Ebu Davud, Salat 7, (421).

2383 - Ebu Musa (radiyallahu anh) anlatiyor: "Resulullah (aleyhissalatu vesselam) bir gun yatsi namazini geciktirdi. Hatta gecenin cogu gitti. Sonra cikti ve cemaate namazlarini kildirdi.

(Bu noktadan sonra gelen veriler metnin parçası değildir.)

-- ==== Sys2Proof/Machine/Image.lean ====
section
/-!
DEFINITION. Machine/Image.lean: the station image (R7 to R31), its header, directory and tables, and the checks of
sections 01h to 05h. An entry is a byte string; word k of an entry starts at its byte 4k.
-/

namespace Sys2Proof.Machine

/-! ### Fields -/

/-- Word `k` of an entry (R7). -/
def word (e : List Byte) (k : Nat) : Nat := leNat ((e.drop (4 * k)).take 4)
/-- A little-endian field of `n` bytes at byte `i`. -/
def field (e : List Byte) (i n : Nat) : Nat := leNat ((e.drop i).take n)
/-- Byte `i`. -/
def byteAt (e : List Byte) (i : Nat) : Byte := e.getD i 0
/-- The entries of `size` bytes that a section holds. -/
def entriesOf (size : Nat) (sec : List Byte) : List (List Byte) := chunks size (sec.length / size) sec
/-- Every byte is 0. -/
def allZero (e : List Byte) : Bool := e.all fun x => x == 0

/-- The offset of the first byte that holds a bit of the reserved masks, one mask for each word. -/
def firstReserved (masks : List Nat) (e : List Byte) : Option Nat :=
  (List.range e.length).find? fun i =>
    (byteAt e i).toNat &&& (masks.getD (i / 4) 0 / 256 ^ (i % 4) % 256) != 0

/-- Printable ASCII, padded with 00h. -/
def labelOk (l : List Byte) : Bool :=
  let body := l.takeWhile fun x => x != 0
  body.all (fun x => 0x20 ≤ x.toNat && x.toNat ≤ 0x7E) && allZero (l.drop body.length)

/-- A rule that holds, or the load result it gives. -/
def need (ok : Bool) (code ref : Nat) : Option (Nat × Nat) := if ok then none else some (code, ref)

/-- The first failing rule of a list. -/
def firstFail (l : List (Option (Nat × Nat))) : Option (Nat × Nat) := l.findSome? id

/-! ### Header and directory (R8, R9) -/

/-- The header fields of Table 01-1. -/
def parseHeader (img : List Byte) : Header :=
  let opt := fun (n : Nat) => if n = 0xFF then none else some n
  { format := field img 4 2, imglen := field img 8 4, salt := u32 (field img 12 4), tag := u16 (field img 16 2),
    commit := u64 (field img 24 8), segment := field img 32 1, zone := field img 33 1, posA := field img 34 1,
    posB := opt (field img 35 1), cycle := field img 36 1, rankA := opt (field img 37 1), rankB := opt (field img 38 1),
    deglh := field img 40 2, nelem := field img 44 4, nroute := field img 48 4, npool := field img 52 4,
    npart := field img 56 2, build := u32 (field img 60 4) }

/-- Offset and length of section `k + 1` (R9). -/
def dirSlot (img : List Byte) (k : Nat) : Nat × Nat := (field img (64 + 8 * k) 4, field img (68 + 8 * k) 4)

/-- The bytes of section `k + 1`. -/
def sectionAt (img : List Byte) (k : Nat) : List Byte :=
  let (off, len) := dirSlot img k
  (img.drop off).take len

/-- COMMIT over the image with TAG and COMMIT taken as zero (R10), as a little-endian U64. -/
def computeCommit (img : List Byte) (imglen : Nat) : Nat :=
  let body := img.take imglen
  let zeroed := body.take 16 ++ [0, 0] ++ (body.drop 18).take 6 ++ List.replicate 8 0 ++ body.drop 32
  leNat ((sha256 zeroed).take 8)

/-- R32: a field of Table 01-1, other than the counts and IMGLEN, outside its range or encoding. -/
def headerBad (h : Header) : Bool :=
  let rankBad := fun (r : Option Nat) => r.any fun n => 3 < n
  63 < h.segment || 63 < h.posA || h.posB.any (fun n => 63 < n) || 3 < h.cycle || rankBad h.rankA || rankBad h.rankB
    || h.deglh < 1 || 168 < h.deglh

/-- A count outside its range in Table 01-1. -/
def countsBad (h : Header) : Bool :=
  h.nelem < 1 || 16384 < h.nelem || 8192 < h.nroute || 524288 < h.npool || 1023 < h.npart

/-- R9: the length of sections 01h to 05h, alignment, overlap, and the bounds of the image. -/
def directoryBad (img : List Byte) (h : Header) : Bool :=
  let slots := (List.range 8).map (dirSlot img)
  let lens := [32 * h.nelem, 64 * h.nroute, 4 * h.npool, 4096, 16 * h.npart]
  let wrong := (List.range 5).any fun k => (slots.getD k (0, 0)).2 != lens.getD k 0
  let used := slots.filter fun x => x.2 != 0
  let outside := used.any fun x => x.1 < 128 || h.imglen < x.1 + x.2 || x.1 % 8 != 0
  let overlap := (List.range used.length).any fun i => (List.range used.length).any fun j =>
    i < j && (used.getD i (0, 0)).1 < (used.getD j (0, 0)).1 + (used.getD j (0, 0)).2
      && (used.getD j (0, 0)).1 < (used.getD i (0, 0)).1 + (used.getD i (0, 0)).2
  wrong || outside || overlap

/-! ### Reserved fields (R5, R32) -/

/-- The bits of KP0 and KP1 that Table 01-6 names for a kind. -/
def namedKp : Nat → Nat × Nat
  | 0 => (0x13F, 0)
  | 1 => (0x1F, 0x3FFF)
  | 2 => (0x1F, 0x3FFF3FFF)
  | 3 => (0x3, 0)
  | 4 => (0xFF, 0)
  | 5 => (0x1F, 0)
  | 6 => (0x7F, 0)
  | 7 => (0x3FFF, 0)
  | 8 => (0xFF, 0)
  | _ => (0xFFFFFFFF, 0xFFFFFFFF)

/-- Reserved bits of an element entry (Tables 01-3, 01-6). -/
def elementMasks (e : List Byte) : List Nat :=
  let kp := namedKp (bits (word e 0) 27 24)
  [0x7007C000, 0, 0, 0xFFFFFFFF - kp.1, 0xFFFFFFFF - kp.2]

/-- Reserved bits of a route header (Table 01-8). -/
def routeMasks : List Nat :=
  [0x60000FF0, 0x80000E00, 0xC000C000, 0x40004000, 0, 0xFFFFFFFC, 0xFFFF4000, 0x6000FFFF, 0, 0, 0, 0,
   0xFFFFFFFF, 0xFFFFFFFF, 0xFFFFFFFF]

/-- Reserved bits of a rule profile record (Table 01-11). -/
def profileMasks : List Nat :=
  [0x70FFFFF0, 0, 0, 0xFFFFFFE0] ++ List.replicate 20 0 ++ List.replicate 39 0xFFFFFFFF

/-- Reserved bits of a partner entry (Table 01-12). -/
def partnerMasks (e : List Byte) : List Nat :=
  [0, if bits (word e 0) 31 28 = 9 then 0x7000FFFF else 0, 0, 0xFFFFFFF0]

/-- Reserved bytes of the header (Table 01-1). -/
def headerMasks : List Nat :=
  [0, 0, 0, 0, 0xFFFF0000, 0xFFFFFFFF, 0, 0, 0, 0xFF000000, 0xFFFF0000, 0, 0, 0, 0xFFFF0000]

/-- The smallest of the offsets found. -/
def smallest (l : List (Option Nat)) : Option Nat :=
  match l.filterMap id with
  | [] => none
  | x :: xs => some (xs.foldl min x)

/-- The lowest bit of the run of set bits of a mask that reaches down from bit `b`. -/
def runLow (mask : Nat) : Nat → Nat
  | 0 => 0
  | b + 1 => if mask.testBit b then runLow mask b else b + 1

/-- The byte at which the reserved field that holds bit `b` of word `k` starts: the run of adjacent reserved bits within the
word, or the first byte of a field that the table gives as several words or bytes (`joined`: its first and last byte). -/
def fieldStart (masks : List Nat) (joined : List (Nat × Nat)) (k b : Nat) : Nat :=
  let o := 4 * k + runLow (masks.getD k 0) b / 8
  ((joined.find? fun j => j.1 ≤ o && o ≤ j.2).map fun j => j.1).getD o

/-- The byte offset, within an entry, of the first reserved field that is not zero (R32). -/
def reservedField (masks : List Nat) (joined : List (Nat × Nat)) (e : List Byte) : Option Nat :=
  (firstReserved masks e).map fun i =>
    let set := (byteAt e i).toNat &&& (masks.getD (i / 4) 0 / 256 ^ (i % 4) % 256)
    fieldStart masks joined (i / 4) (8 * (i % 4) + ((List.range 8).find? fun b => set.testBit b).getD 0)

/-- The offset, within the image, of the first reserved field that is not zero in section `k + 1`. -/
def sectionReserved (img : List Byte) (k size : Nat) (masks : List Byte → List Nat) (joined : List (Nat × Nat)) :
    Option Nat :=
  smallest <| (List.range ((sectionAt img k).length / size)).map fun i =>
    let e := ((sectionAt img k).drop (size * i)).take size
    (reservedField (masks e) joined e).map fun o => (dirSlot img k).1 + size * i + o

/-- R32: the image byte offset of the first reserved field of the header or of sections 01h to 05h that is not 0. -/
def reservedOffset (img : List Byte) : Option Nat :=
  smallest [reservedField headerMasks [(18, 23)] (img.take 128), sectionReserved img 0 32 elementMasks [],
    sectionReserved img 1 64 (fun _ => routeMasks) [(48, 59)], sectionReserved img 2 4 (fun _ => [0x0043C000]) [],
    sectionReserved img 3 256 (fun _ => profileMasks) [(96, 251)], sectionReserved img 4 16 partnerMasks []]

/-! ### Rule profiles (R27 to R29) -/

/-- The list of class `c` of an aspect table, up to the first FFh. -/
def aspectList (e : List Byte) (c : Nat) : List U8 :=
  ((e.drop (16 + 16 * c)).take 16).takeWhile fun x => x != 0xFF

/-- A profile record, undefined when DEFINED is 0. -/
def parseProfile (e : List Byte) : Option Profile :=
  if (word e 0).testBit 31 then
    some { boundary := (word e 0).testBit 3, apprall := (word e 0).testBit 2, seqrel := (word e 0).testBit 1,
           ovltimer := (word e 0).testBit 0, apprmax := bits (word e 1) 31 16, apprmin := bits (word e 1) 15 0,
           ovlmax := bits (word e 2) 31 16, ovlmin := bits (word e 2) 15 0, throwmax := bits (word e 3) 4 0,
           aspect := (List.range 4).map (aspectList e) }
  else none

/-- The checks of profile record `p`: 06h for PCHK, 09h for the rest. -/
def checkProfile (p : Nat) (e : List Byte) : Option (Nat × Nat) :=
  match parseProfile e with
  | none => need (allZero e) 0x09 p
  | some x =>
    let codes := x.aspect.flatten
    firstFail [
      need (crc32c (e.take 252) = word e 63) 0x06 p,
      need (bits (word e 0) 27 24 = p) 0x09 p,
      need (30 ≤ x.apprmax && x.apprmax ≤ 600 && 30 ≤ x.apprmin && x.apprmin ≤ x.apprmax) 0x09 p,
      need (if x.ovltimer then 30 ≤ x.ovlmax && x.ovlmax ≤ 240 && 30 ≤ x.ovlmin && x.ovlmin ≤ x.ovlmax
            else x.ovlmax == 0 && x.ovlmin == 0) 0x09 p,
      need (1 ≤ x.throwmax && x.throwmax ≤ 30) 0x09 p,
      need (x.aspect.all fun l => l != []) 0x09 p,
      need ((List.range 4).all fun c =>
        (((e.drop (16 + 16 * c)).take 16).drop (aspectList e c).length).all fun b => b == 0xFF) 0x09 p,
      need (decide codes.Nodup) 0x09 p,
      need (labelOk ((e.drop 80).take 16)) 0x09 p]

/-! ### Elements (R14 to R19) -/

/-- A binding word (Table 01-5). -/
def parseBinding (w : Nat) : Binding :=
  let di := fun (n : Nat) => if n = 0x3F then none else some n
  { partner := if bits w 31 22 = 0x3FF then none else some (bits w 31 22), obj := bits w 21 15,
    drive := w.testBit 14, dgroup := bits w 13 12, diA := di (bits w 11 6), diB := di (bits w 5 0) }

/-- An element entry, none when VALID is 0. -/
def parseElement (e : List Byte) : Option Element :=
  if (word e 0).testBit 31 then
    some { kind := bits (word e 0) 27 24, profile := bits (word e 0) 23 20, remote := (word e 0).testBit 19,
           bind1 := parseBinding (word e 1), bind2 := parseBinding (word e 2), kp0 := u32 (word e 3),
           kp1 := u32 (word e 4) }
  else none

/-- Point, Crossover pair or Derailer. -/
def isMovable (kind : Nat) : Bool := kind == 1 || kind == 2 || kind == 5

/-- The effective THROW in s: 8 when the field is 0 (R28). -/
def throwSeconds (x : Element) : Nat :=
  let t := bits x.kp0.toNat 4 0
  if t = 0 then 8 else t

/-- The sections that contain a point: SECT1, and SECT2 for a crossover pair (R18). -/
def sections (x : Element) : List Nat :=
  match x.kind with
  | 1 => [bits x.kp1.toNat 13 0]
  | 2 => [bits x.kp1.toNat 13 0, bits x.kp1.toNat 29 16]
  | _ => []

/-- What the checks of one table need from the others. -/
structure Tables where
  header   : Header
  elements : List (Option Element)
  routes   : List (List Byte)
  pool     : List Nat
  profiles : List (Option Profile)
  partners : List (List Byte)
  groups   : List (Option GroupRec)
  has08    : Bool
  deriving DecidableEq, Repr

/-- A valid element of the tables. -/
def Tables.elem (t : Tables) (n : Nat) : Option Element := (t.elements[n]?).join
/-- A valid element of a given kind. -/
def Tables.isKind (t : Tables) (n kind : Nat) : Bool := (t.elem n).any fun x => x.kind == kind
/-- A defined profile of the tables. -/
def Tables.profile (t : Tables) (p : Nat) : Option Profile := (t.profiles[p]?).join
/-- W0 of a partner entry, 0 when there is none. -/
def Tables.partner0 (t : Tables) (q : Nat) : Nat := word (t.partners.getD q []) 0
/-- The partner entry is in use. -/
def Tables.partnerDefined (t : Tables) (q : Nat) : Bool := (t.partner0 q).testBit 31
/-- The partner's TYPE. -/
def Tables.partnerType (t : Tables) (q : Nat) : Nat := bits (t.partner0 q) 30 28

/-- The detection inputs that a binding names. -/
def bindingInputs (b : Binding) : List Nat := [b.diA, b.diB].filterMap id

/-- The inputs that drive group `g` uses: FB1, FB2 and ENC (Table 06-3). -/
def groupInputs (g : Nat) : List Nat := [8 + 2 * g, 9 + 2 * g, g]

/-- Every binding word of the table with its element number and its place. -/
def allBindings (t : Tables) : List (Nat × Nat × Binding) :=
  (List.range t.elements.length).flatMap fun n =>
    match t.elem n with
    | some x => [(n, 1, x.bind1), (n, 2, x.bind2)]
    | none => []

Namazi bitirince Resulullah (aleyhissalatu vesselam) orada hazir bulunan cemaate:
"(Buradan ayrilmakta) acele etmeyin, size bir husus haber vereyim de sevinin: Bilesiniz, uzerinizdeki AIIah'in nimetlerinden biri de sudur: Su saatte namaz kilan sizden baska hic kimse yok -veya sizden baska kimse su saatte namaz kilmamistir.-" Bu iki sozden hangisini soylemisti bilemiyoruz."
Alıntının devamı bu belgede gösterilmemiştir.